Step by step: byte-pair encoding

Start with the text as a list of characters.
Count every adjacent pair of symbols.
Merge the most frequent pair everywhere into one new symbol.
Record the merge and repeat to the target vocabulary size.
To tokenize new text, apply the learned merges in order.

from collections import Counter

def get_pairs(tokens):
    return Counter(zip(tokens, tokens[1:]))      # adjacent symbol pairs

def merge(tokens, pair):
    out, i = [], 0
    while i < len(tokens):
        if i < len(tokens) - 1 and (tokens[i], tokens[i + 1]) == pair:
            out.append(tokens[i] + tokens[i + 1])
            i += 2
        else:
            out.append(tokens[i])
            i += 1
    return out

def train_bpe(text, num_merges):
    tokens, merges = list(text), []
    for _ in range(num_merges):
        pairs = get_pairs(tokens)
        if not pairs:
            break
        best = max(pairs, key=pairs.get)
        tokens = merge(tokens, best)
        merges.append(best)
    return tokens, merges

Complexity (time and space)

Training compute is about $C \approx 6ND$ floating-point operations, roughly two for the forward pass and four for the backward pass per parameter per token. Device memory must hold parameters, gradients, and optimizer state (Adam adds two values per parameter, so optimizer state alone is about twice the model), plus activations, which is why ZeRO sharding and activation checkpointing are standard. The naive BPE trainer shown is about $O(\text{merges} \times \text{corpus length})$; production tokenizers use smarter counting to scale.

Worked example

Byte-pair encoding builds frequent fragments from characters.

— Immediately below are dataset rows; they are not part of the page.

-- ==== Sys2Proof/Tests/Slice0.lean ====
section
/-! SUPPORT. The model's own tests. Expected values are those of spec/95_test_vectors.md (by vector number or table) or the
examples of the rule named; words are written out from the tables of spec/30_encoding.md. Then one witness
per statement that has hypotheses. -/

namespace Sys2Proof.Tests

open Sys2Proof Sys2Proof.Machine

/-! ## Helpers -/

/-- A machine with the cells listed and nothing else written, over one flat block: the "Start" of
95_test_vectors.md, under `XY_POLICY = Preserve` so that the full F equals the masked one. -/
def machine (v : Variant) (r8 : List (Reg8 × Byte)) (r16 : List (Reg16 × Word)) (bytes : List Host.Cell) : State :=
  State.construct { Config.default with variant := v, xyPolicy := .preserve }
    { regs8 := r8, regs16 := r16, bytes := bytes }

/-- The same with other listeners. -/
def routed (v : Variant) (ls : List Listener) (r8 : List (Reg8 × Byte)) (r16 : List (Reg16 × Word))
    (bytes : List Host.Cell) : State :=
  State.construct { Config.default with variant := v, xyPolicy := .preserve, listeners := ls }
    { regs8 := r8, regs16 := r16, bytes := bytes }

/-- One instruction answers a next state in which `p` holds. -/
def after (i : Instr) (s : State) (p : State → Bool) : Bool :=
  match exec i s with
  | .next t => p t
  | .fault _ => false
  | .refused _ => false

/-- One step does. -/
def afterStep (s : State) (p : State → Bool) : Bool :=
  match step s with
  | .next t => p t
  | .fault _ => false
  | .refused _ => false

/-- A row of 2.7 or 2.9 on one variant: A, B and F before; the register that holds the result, its value, and F. -/
def row (v : Variant) (i : Instr) (a b f : Byte) (x : Reg8) (r f' : Byte) : Bool :=
  after i (machine v [(.a, a), (.b, b), (.f, f)] [] []) fun t =>
    t.reg8 x == r && t.reg8 .f == f' && t.faultRecord.isNone

/-- A row of 2.8: HL, BC and F before; HL and F after. -/
def row16 (v : Variant) (i : Instr) (hl bc : Word) (f : Byte) (r : Word) (f' : Byte) : Bool :=
  after i ((machine v [(.b, 0), (.c, 0), (.h, 0), (.l, 0), (.f, f)] [] []).setPair .hl hl |>.setPair .bc bc) fun t =>
    t.pair .hl == r && t.reg8 .f == f' && t.faultRecord.isNone

/-- The byte of the default block at an address. -/
def byte (s : State) (k : Nat) : Option Byte := Memory.read s.mem k

/-- The error a command ended with. -/
def failed (s : State) (e : Error) : Bool :=
  s.faultRecord == some { error := e, command := s.command } && s.outputs == [.error e]

/-- The accesses, oldest first. -/
def accesses (s : State) : List (AccessKind × Addr × Byte) :=
  (s.busLog.map fun e => (e.kind, e.addr, e.value)).reverse

def regA : Loc8 := .reg .a
def regB : Loc8 := .reg .b
def atHL : Loc8 := .ptr (.pair .hl)
def pairHL : Loc16 := .pair .hl
def pairBC : Loc16 := .pair .bc
def pairDE : Loc16 := .pair .de
def valB : Val8 := .loc regB
def valBC : Val16 := .loc pairBC

/-- V63's memory: one flat block over 0xC000 to 0xDFFF. -/
def ramOnly : List Listener := [{ first := 0xC000, last := 0xDFFF, device := .flat { store := 0, first := 0xC000, last := 0xDFFF } }]

/-! ## WellFormed: an ill-formed term for each check (30_encoding.md R111) -/

theorem test_illFormed_opVariant : (Instr.exx).illFormed .gb = some .opVariant ∧
    (Instr.swap regA).illFormed .z80 = some .opVariant := by decide

theorem test_illFormed_auxLegal : (Instr.jr .po (.imm 0)).illFormed .z80 = some .auxLegal ∧
    (Instr.jp .m (.imm 0)).illFormed .gb = some .auxLegal ∧ (Instr.jp .m (.imm 0)).wellFormed .z80 = true := by decide
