-- ==== Sys2Proof/Machine/Ins.lean ====
section
/-! DEFINITION. INS: input from port DX to ES:DstIdx (R87): the element operation and the meaning of each row. -/

namespace Sys2Proof.Machine

open Sys2Proof

/-- What an INS whose write faults leaves: the port read may have happened, its value lost, or may not have (R84). -/
def insFaultState (w : OpSize) (s : State) : State :=
  if Config.insReadsFirst s.draws then portInput w { s with draws := s.draws + 1 } else { s with draws := s.draws + 1 }

/-- `Element(INS, W, A, -)` (R87): the permission check, the destination address, then the write check and the port read
in an order the spec leaves open (R84; log entry 10), the store, and the advance. -/
def elementIns (w : OpSize) (a : AddrSize) (ilen : Nat) (s : State) : Result :=
  if ioPermitted w s then
    withOperand false (address s.launch .write .es w a (dstIdx a s)) s fun d =>
      match memFault s.launch .write d w.bytes with
      | some e => takeException false e (some ⟨d, .write⟩) (insFaultState w s)
      | none =>
        andThen (storeElem w ilen d ((portValue w s).setWidth 64) (portInput w s)) fun t => .next (advDst a w t)
  else takeException false (.exn .gp0) none s

/-- `REP INS m8, DX` (row 1, R100). -/
def execRepInsM8 (a : AddrEC) (p : Prefixes) (s : State) : Result :=
  repStep .rep .b8 a.size p.ilen (elementIns .b8 a.size p.ilen) s

/-- `REP INS m8, DX` (row 2, R101). -/
def execRepInsM8A64 (p : Prefixes) (s : State) : Result :=
  repStep .rep .b8 .a64 p.ilen (elementIns .b8 .a64 p.ilen) s

/-- `REP INS m16, DX` (row 3, R102). -/
def execRepInsM16 (a : AddrEC) (p : Prefixes) (s : State) : Result :=
  repStep .rep .b16 a.size p.ilen (elementIns .b16 a.size p.ilen) s

/-- `REP INS m32, DX` (row 4, R103). -/
def execRepInsM32 (a : AddrEC) (p : Prefixes) (s : State) : Result :=
  repStep .rep .b32 a.size p.ilen (elementIns .b32 a.size p.ilen) s

/-- `REP INS r/m32, DX` (row 5, R104). -/
def execRepInsRm32A64 (p : Prefixes) (s : State) : Result :=
  repStep .rep .b32 .a64 p.ilen (elementIns .b32 .a64 p.ilen) s

/-- `REP INS m16, DX` (row U1, R145). -/
def execRepInsM16A64 (p : Prefixes) (s : State) : Result :=
  repStep .rep .b16 .a64 p.ilen (elementIns .b16 .a64 p.ilen) s

end Sys2Proof.Machine
end

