-- ==== Sys2Proof/Machine/Movs.lean ====
section
/-! DEFINITION. MOVS: move from seg:SrcIdx to ES:DstIdx (R88): the element operation and the meaning of each row. -/

namespace Sys2Proof.Machine

open Sys2Proof

/-- `Element(MOVS, W, A, seg)` (R88). -/
def elementMovs (w : OpSize) (a : AddrSize) (seg : SegReg) (ilen : Nat) (s : State) : Result :=
  withOperands false (operand s.launch .read seg w a (srcIdx a s)) (operand s.launch .write .es w a (dstIdx a s)) s
    fun src dst =>
      withElem (readElem w src s) fun v =>
        andThen (storeElem w ilen dst v s) fun t => .next (advDst a w (advSrc a w t))

/-- `REP MOVS m8, m8` (row 6, R105). -/
def execRepMovsM8 (a : AddrEC) (p : Prefixes) (s : State) : Result :=
  repStep .rep .b8 a.size p.ilen (elementMovs .b8 a.size p.sourceSeg p.ilen) s

/-- `REP MOVS m8, m8` (row 7, R106). -/
def execRepMovsM8A64 (p : Prefixes) (s : State) : Result :=
  repStep .rep .b8 .a64 p.ilen (elementMovs .b8 .a64 p.sourceSeg p.ilen) s

/-- `REP MOVS m16, m16` (row 8, R107). -/
def execRepMovsM16 (a : AddrEC) (p : Prefixes) (s : State) : Result :=
  repStep .rep .b16 a.size p.ilen (elementMovs .b16 a.size p.sourceSeg p.ilen) s

/-- `REP MOVS m32, m32` (row 9, R108). -/
def execRepMovsM32 (a : AddrEC) (p : Prefixes) (s : State) : Result :=
  repStep .rep .b32 a.size p.ilen (elementMovs .b32 a.size p.sourceSeg p.ilen) s

/-- `REP MOVS m64, m64` (row 10, R109). -/
def execRepMovsM64A64 (p : Prefixes) (s : State) : Result :=
  repStep .rep .b64 .a64 p.ilen (elementMovs .b64 .a64 p.sourceSeg p.ilen) s

/-- `REP MOVS m16, m16` (row U3, R145). -/
def execRepMovsM16A64 (p : Prefixes) (s : State) : Result :=
  repStep .rep .b16 .a64 p.ilen (elementMovs .b16 .a64 p.sourceSeg p.ilen) s

/-- `REP MOVS m32, m32` (row U4, R145). -/
def execRepMovsM32A64 (p : Prefixes) (s : State) : Result :=
  repStep .rep .b32 .a64 p.ilen (elementMovs .b32 .a64 p.sourceSeg p.ilen) s

/-- `REP MOVS m64, m64` (row U5, R145). -/
def execRepMovsM64A32 (p : Prefixes) (s : State) : Result :=
  repStep .rep .b64 .a32 p.ilen (elementMovs .b64 .a32 p.sourceSeg p.ilen) s

end Sys2Proof.Machine
end

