-- ==== Sys2Proof/Machine/Scas.lean ====
section
/-! DEFINITION. SCAS: compare the accumulator with ES:DstIdx (R93): the element operation and the meaning of each row. -/

namespace Sys2Proof.Machine

open Sys2Proof

/-- `Element(SCAS, W, A, -)` (R93): the flags of the accumulator minus the element. -/
def elementScas (w : OpSize) (a : AddrSize) (s : State) : Result :=
  withOperand true (operand s.launch .read .es w a (dstIdx a s)) s fun dst =>
    withElem (readElem w dst s) fun y => .next (advDst a w (setStatus (subFlags w (acc w s) y) s))

/-- `REPE SCAS m8` (row 31, R130). -/
def execRepeScasM8 (a : AddrEC) (p : Prefixes) (s : State) : Result :=
  repStep .repe .b8 a.size p.ilen (elementScas .b8 a.size) s

/-- `REPE SCAS m8` (row 32, R131). -/
def execRepeScasM8A64 (p : Prefixes) (s : State) : Result :=
  repStep .repe .b8 .a64 p.ilen (elementScas .b8 .a64) s

/-- `REPE SCAS m16` (row 33, R132). -/
def execRepeScasM16 (a : AddrEC) (p : Prefixes) (s : State) : Result :=
  repStep .repe .b16 a.size p.ilen (elementScas .b16 a.size) s

/-- `REPE SCAS m32` (row 34, R133). -/
def execRepeScasM32 (a : AddrEC) (p : Prefixes) (s : State) : Result :=
  repStep .repe .b32 a.size p.ilen (elementScas .b32 a.size) s

/-- `REPE SCAS m64` (row 35, R134). -/
def execRepeScasM64A64 (p : Prefixes) (s : State) : Result :=
  repStep .repe .b64 .a64 p.ilen (elementScas .b64 .a64) s

/-- `REPNE SCAS m8` (row 41, R140). -/
def execRepneScasM8 (a : AddrEC) (p : Prefixes) (s : State) : Result :=
  repStep .repne .b8 a.size p.ilen (elementScas .b8 a.size) s

/-- `REPNE SCAS m8` (row 42, R141). -/
def execRepneScasM8A64 (p : Prefixes) (s : State) : Result :=
  repStep .repne .b8 .a64 p.ilen (elementScas .b8 .a64) s

/-- `REPNE SCAS m16` (row 43, R142). -/
def execRepneScasM16 (a : AddrEC) (p : Prefixes) (s : State) : Result :=
  repStep .repne .b16 a.size p.ilen (elementScas .b16 a.size) s

/-- `REPNE SCAS m32` (row 44, R143). -/
def execRepneScasM32 (a : AddrEC) (p : Prefixes) (s : State) : Result :=
  repStep .repne .b32 a.size p.ilen (elementScas .b32 a.size) s

/-- `REPNE SCAS m64` (row 45, R144). -/
def execRepneScasM64A64 (p : Prefixes) (s : State) : Result :=
  repStep .repne .b64 .a64 p.ilen (elementScas .b64 .a64) s

/-- `REPE SCAS m16` (row U15, R145). -/
def execRepeScasM16A64 (p : Prefixes) (s : State) : Result :=
  repStep .repe .b16 .a64 p.ilen (elementScas .b16 .a64) s

/-- `REPE SCAS m32` (row U16, R145). -/
def execRepeScasM32A64 (p : Prefixes) (s : State) : Result :=
  repStep .repe .b32 .a64 p.ilen (elementScas .b32 .a64) s

/-- `REPE SCAS m64` (row U17, R145). -/
def execRepeScasM64A32 (p : Prefixes) (s : State) : Result :=
  repStep .repe .b64 .a32 p.ilen (elementScas .b64 .a32) s

/-- `REPNE SCAS m16` (row U21, R145). -/
def execRepneScasM16A64 (p : Prefixes) (s : State) : Result :=
  repStep .repne .b16 .a64 p.ilen (elementScas .b16 .a64) s

/-- `REPNE SCAS m32` (row U22, R145). -/
def execRepneScasM32A64 (p : Prefixes) (s : State) : Result :=
  repStep .repne .b32 .a64 p.ilen (elementScas .b32 .a64) s

/-- `REPNE SCAS m64` (row U23, R145). -/
def execRepneScasM64A32 (p : Prefixes) (s : State) : Result :=
  repStep .repne .b64 .a32 p.ilen (elementScas .b64 .a32) s

end Sys2Proof.Machine
end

On a tiny repetitive corpus, the first merges assemble the common piece "low" before starting on "est" inside the repeated "newest":

toks, merges = train_bpe("low low low lower lower newest newest newest widest", 6)
print(merges)
# [('l', 'o'), ('lo', 'w'), (' ', 'low'), ('e', 's'), ('es', 't'), (' ', 'n')]

Follow-up questions

Why minimize cross-entropy specifically? It is the negative log-likelihood, so minimizing it is maximum-likelihood estimation of the data distribution, and it punishes confident errors via the $-\log p$ blow-up.
Why warmup the learning rate? Adam's variance estimate $\hat v_t$ is unreliable in the first steps, so a large rate then can destabilize training; warmup ramps in once the estimates settle.
Why does optimizer state dominate memory? Adam stores two extra fp32 values (first and second moment) per parameter, often exceeding the parameters themselves, which is what ZeRO shards.
What exactly does Chinchilla prescribe? For a fixed compute budget $C \approx 6ND$, scale parameters and tokens together (about 20 tokens per parameter); many earlier models were too large for their data.
Why is DPO simpler than RLHF? The RLHF objective has a closed-form optimal policy, so DPO replaces the reward model and RL loop with a single classification loss on preference pairs.
Why deduplicate the corpus? Duplicates waste capacity on memorization and can leak evaluation data into training, inflating benchmark scores.

References

Sennrich et al., Neural Machine Translation of Rare Words with Subword Units (BPE, 2016).
Micikevicius et al., Mixed Precision Training (2018).
Kudo & Richardson, SentencePiece (2018).
Loshchilov & Hutter, Decoupled Weight Decay Regularization (AdamW, 2019).
Shoeybi et al., Megatron-LM (2019).
Rajbhandari et al., ZeRO (2020).
Kaplan et al., Scaling Laws for Neural Language Models (2020).
Brown et al., Language Models are Few-Shot Learners (GPT-3, 2020).
Hoffmann et al., Training Compute-Optimal LLMs (Chinchilla, 2022).
Ouyang et al., Training LMs to Follow Instructions with Human Feedback (InstructGPT, 2022).
Rafailov et al., Direct Preference Optimization (DPO, 2023).
Groeneveld et al., OLMo: Accelerating the Science of Language Models (2024).
Llama Team, The Llama 3 Herd of Models (2024).
DeepSeek-AI, DeepSeek-V3 Technical Report (2024).